[Stored data entries]
_ _ _ _
-- ==== Sys2Proof/WellFormed.lean ====
section
/-! DEFINITION. Which terms of `Instr` are instructions of the machine. -/

namespace Sys2Proof

/-- R72: no MOVE can name source address all-ones; every other operand may take every word value. -/
def Instr.wellFormed : Instr → Bool
  | .dbgtrap _ _ => true
  | .move src _ _ => src != sentinel

end Sys2Proof
end

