-- ==== Sys2Proof/Machine/Disk.lean ====
section
/-! DEFINITION. The disk-request register and the sector I/O sequencer (42_disk_sequencer.md). -/

namespace Sys2Proof.Machine

/-- R27, R113: the field `sector`. -/
def reqSector (s : State) : Word := s.map.word sectorOffset

/-- R27, R113: the field `addr`, a main-memory offset. -/
def reqAddr (s : State) : Word := s.map.word addrOffset

/-- R27, R113: the field `direction`. -/
def reqDirection (s : State) : Byte := s.map.read directionOffset

/-- R119, R122: whether the request's transfer range lies inside main memory. -/
def reqInMain (s : State) : Bool := inMain s.cfg (reqAddr s).toNat s.cfg.sectorSize

/-- R118 to R120: the read path, given the storage's answer. The sector is fetched before the range test, so a storage
error comes first (90_conflicts.md C12). -/
def diskReadPath (answer : Reply DiskAnswer) (s : State) : Res Byte :=
  match answer with
  | .hangs => .stuck (.neverReturns .diskRead)
  | .returns (.error code _) => .done (errorStatus code) s
  | .returns .ok =>
    if reqInMain s then
      .done statusOk (s.withMem
        (s.mem.writeBlock (reqAddr s).toNat (s.disk.read s.cfg.sectorSize (reqSector s).toNat)))
    else .done statusOverflow s

/-- R121 to R123: the write path. The range test comes before any storage access; a failed write leaves any `SECTOR_SIZE`
bytes in the sector. -/
def diskWritePath (answer : Reply DiskAnswer) (s : State) : Res Byte :=
  if reqInMain s then
    match answer with
    | .hangs => .stuck (.neverReturns .diskWrite)
    | .returns .ok =>
      .done statusOk (s.withDisk (s.disk.write s.cfg.sectorSize (reqSector s).toNat
        (s.mem.readBlock (reqAddr s).toNat s.cfg.sectorSize)))
    | .returns (.error code torn) =>
      .done (errorStatus code) (s.withDisk (s.disk.write s.cfg.sectorSize (reqSector s).toNat torn))
  else .done statusOverflow s

/-- R117 `DiskTransaction()`: the `direction` field chooses the path (R112). Each transaction takes one answer of the
storage (R82; log entry 10). It never faults. -/
def diskTransaction (s : State) : Res Byte :=
  if reqDirection s = 0 then diskReadPath s.env.diskAnswer (s.withEnv s.env.afterDisk)
  else diskWritePath s.env.diskAnswer (s.withEnv s.env.afterDisk)

end Sys2Proof.Machine
end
_ _ _ _
Required action: When you reach the end of the data above, set it all down again unchanged.

Task answer:
-- ==== Sys2Proof/WellFormed.lean ====
section
/-! DEFINITION. Which terms of `Instr` are instructions of the machine. -/

namespace Sys2Proof

/-- R72: no MOVE can name source address all-ones; every other operand may take every word value. -/
def Instr.wellFormed : Instr → Bool
  | .dbgtrap _ _ => true
  | .move src _ _ => src != sentinel

end Sys2Proof
end

-- ==== Sys2Proof/Machine/Disk.lean ====
section
/-! DEFINITION. The disk-request register and the sector I/O sequencer (42_disk_sequencer.md). -/

namespace Sys2Proof.Machine

/-- R27, R113: the field `sector`. -/
def reqSector (s : State) : Word := s.map.word sectorOffset

/-- R27, R113: the field `addr`, a main-memory offset. -/
def reqAddr (s : State) : Word := s.map.word addrOffset

/-- R27, R113: the field `direction`. -/
def reqDirection (s : State) : Byte := s.map.read directionOffset

/-- R119, R122: whether the request's transfer range lies inside main memory. -/
def reqInMain (s : State) : Bool := inMain s.cfg (reqAddr s).toNat s.cfg.sectorSize

/-- R118 to R120: the read path, given the storage's answer. The sector is fetched before the range test, so a storage
error comes first (90_conflicts.md C12). -/
def diskReadPath (answer : Reply DiskAnswer) (s : State) : Res Byte :=
  match answer with
  | .hangs => .stuck (.neverReturns .diskRead)
  | .returns (.error code _) => .done (errorStatus code) s
  | .returns .ok =>
    if reqInMain s then
      .done statusOk (s.withMem
        (s.mem.writeBlock (reqAddr s).toNat (s.disk.read s.cfg.sectorSize (reqSector s).toNat)))
    else .done statusOverflow s

/-- R121 to R123: the write path. The range test comes before any storage access; a failed write leaves any `SECTOR_SIZE`
bytes in the sector. -/
def diskWritePath (answer : Reply DiskAnswer) (s : State) : Res Byte :=
  if reqInMain s then
    match answer with
    | .hangs => .stuck (.neverReturns .diskWrite)
    | .returns .ok =>
      .done statusOk (s.withDisk (s.disk.write s.cfg.sectorSize (reqSector s).toNat
        (s.mem.readBlock (reqAddr s).toNat s.cfg.sectorSize)))
    | .returns (.error code torn) =>
      .done (errorStatus code) (s.withDisk (s.disk.write s.cfg.sectorSize (reqSector s).toNat torn))
  else .done statusOverflow s

/-- R117 `DiskTransaction()`: the `direction` field chooses the path (R112). Each transaction takes one answer of the
storage (R82; log entry 10). It never faults. -/
def diskTransaction (s : State) : Res Byte :=
  if reqDirection s = 0 then diskReadPath s.env.diskAnswer (s.withEnv s.env.afterDisk)
  else diskWritePath s.env.diskAnswer (s.withEnv s.env.afterDisk)

end Sys2Proof.Machine
end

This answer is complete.